Oba Fumiyasu, Nagai Takayuki, Katsube Ryoji, Mochizuki Yasuhide, Tsuji Masatake, Deffrennes Guillaume, Hanzawa Kota, Nakano Akitoshi, Takahashi Akira, Terayama Kei, Tamura Ryo, Hiramatsu Hidenori, Nose Yoshitaro, Taniguchi Hiroki
Laboratory for Materials and Structures, Institute of Innovative Research, Tokyo Institute of Technology, Yokohama, Japan.
Department of Physics, Nagoya University, Nagoya, Japan.
Sci Technol Adv Mater. 2024 Nov 4;25(1):2423600. doi: 10.1080/14686996.2024.2423600. eCollection 2024.
Computational approaches using theoretical calculations and data scientific methods have become increasingly important in materials science and technology, with the development of relevant methodologies and algorithms, the availability of large materials data, and the enhancement of computer performance. As reviewed herein, we have developed computational methods for the design and prediction of inorganic materials with a particular focus on the exploration of semiconductors and dielectrics. High-throughput first-principles calculations are used to systematically and accurately predict the local atomic and electronic structures of polarons, point defects, surfaces, and interfaces, as well as bulk fundamental properties. Machine learning techniques are utilized to efficiently predict various material properties, construct phase diagrams, and search for materials satisfying target properties. These computational approaches have elucidated the mechanisms behind material functionalities and explored promising materials in combination with synthesis, characterization, and device fabrication. Examples include the development of ternary nitride semiconductors for potential optoelectronic and photovoltaic applications, the exploration of phosphide semiconductors and the optimization of heterointerfaces toward the improvement of phosphide-based photovoltaic cells, and the discovery of ferroelectricity in layered perovskite oxides and the theoretical understanding of its origin, all of which demonstrate the effectiveness of our computer-aided materials research.

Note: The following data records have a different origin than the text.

-- ==== Sys2Proof/Machine/Matrix.lean ====
section
/-! DEFINITION. Matrix leases, matrix instructions and tile fetches
(R20, R24, R98 to R100, R157, R186 to R195, R203 to R205, R208, R209, R356 to R359, R363, R367, R368, R390, R395). -/

namespace Sys2Proof.Machine

/-- The position code of a front as seen from a wing (R23). -/
def frontCode (wing front : Nat) : Nat :=
  (front % 272 / 16 + 1 - wing % 272 / 16) * 3 + (front % 16 + 1 - wing % 16)

/-- Fronts that may bind a wing: those at most one site away on its die (R16). -/
def nearSites (site : Nat) : List Nat := (List.range 9).filterMap (codeSite site)

/-- NSHARE of a wing: the fronts whose bindings include it (R16). -/
def nshare (s : State) (site : Nat) : Nat := ((nearSites site).filter fun f => (members s f).contains site).length

/-- The wing is included in the bindings of two or more fronts (R24). -/
def isShared (s : State) (site : Nat) : Bool := decide (2 ≤ nshare s site)

/-- The context that a sender names holds the matrix lease of a wing. -/
def holdsLease (s : State) (f : Sender) (site : Nat) : Bool :=
  match (getWing s site).lease with
  | some l => decide (l.holder = f)
  | none => false

/-- A matrix instruction needs the lease of every shared wing it runs on (R24, R193); a lease with 64 instructions issued under it is over
once the last has completed (R194). -/
def needLease (sites : List Nat) : M Unit := do
  let s ← get
  let f ← meSender
  faultIf (sites.any fun t => isShared s t && !holdsLease s f t) cLEASE 0
  await_ (!(sites.any fun t => isShared s t && match (getWing s t).lease with
    | some l => decide (64 ≤ l.used)
    | none => false))

/-- A matrix instruction has run on these wings: their leases count it (R194, R195). -/
def countLease (sites : List Nat) : M Unit :=
  modify fun s => sites.foldl (fun s t => onWing s t fun w => { w with lease := w.lease.map fun l => { l with used := l.used + 1 } }) s

/-- The shared wings of the executing front, in ascending site order (R195). -/
def sharedWings : M (List Nat) := do
  let s ← get
  let site ← mySite
  return (List.range 1088).filter fun t => (members s site).contains t && isShared s t

/-- Take the leases of the wings in their order, waiting for each (R24, R194, R195). -/
def takeLeases (l : List Nat) : M Unit := do
  match l with
  | [] => return
  | t :: r =>
    let s ← get
    let f ← meSender
    if holdsLease s f t then takeLeases r
    else
      if (getWing s t).leaseWait.contains f then pure () else modify fun s => onWing s t fun w => { w with leaseWait := w.leaseWait ++ [f] }
      stall

/-- MLEASE, and the request that a restored context makes again (R193 to R195). -/
def leaseBody : M Unit := do
  let s ← get
  let f ← meSender
  let core := f.core
  let l ← sharedWings
  if l.isEmpty then return
  else
    await_ (!(s.wings.any fun p => match p.2.lease with
      | some l => l.holder.core == core && l.holder != f
      | none => false))
    takeLeases l

/-- MLEASE (R193, R356). -/
def execMlease (y : BitVec 3) (s : State) : Host.Outcome State Fault Refusal :=
  let i : Instr := .mlease y
  wingIssue i y [] [] (do
    let s ← get
    let f ← meSender
    let l ← sharedWings
    let again : Bool := (curCtx s).waiting == some .mlease || match (curCore s).twin with
      | some t => t.retrying
      | none => false
    illopIf (!l.isEmpty && l.all (holdsLease s f) && !again) i
    notSpec
    setMe fun x => { x with waiting := some .mlease }
    leaseBody) s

随着相关方法和算法的发展、大量材料数据的可得性以及计算机性能的提升,使用理论计算和数据科学方法的计算方法在材料科学与技术中变得越来越重要。如本文所述,我们已经开发了用于无机材料设计和预测的计算方法,特别关注半导体和电介质的探索。高通量第一性原理计算用于系统且准确地预测极化子、点缺陷、表面和界面的局部原子和电子结构,以及体相基本性质。利用机器学习技术高效预测各种材料性质、构建相图并搜索满足目标性质的材料。这些计算方法阐明了材料功能背后的机制,并结合合成、表征和器件制造探索了有前景的材料。实例包括开发用于潜在光电子和光伏应用的三元氮化物半导体、探索磷化物半导体以及优化异质界面以改进基于磷化物的光伏电池,以及在层状钙钛矿氧化物中发现铁电性并对其起源进行理论理解,所有这些都证明了我们计算机辅助材料研究的有效性。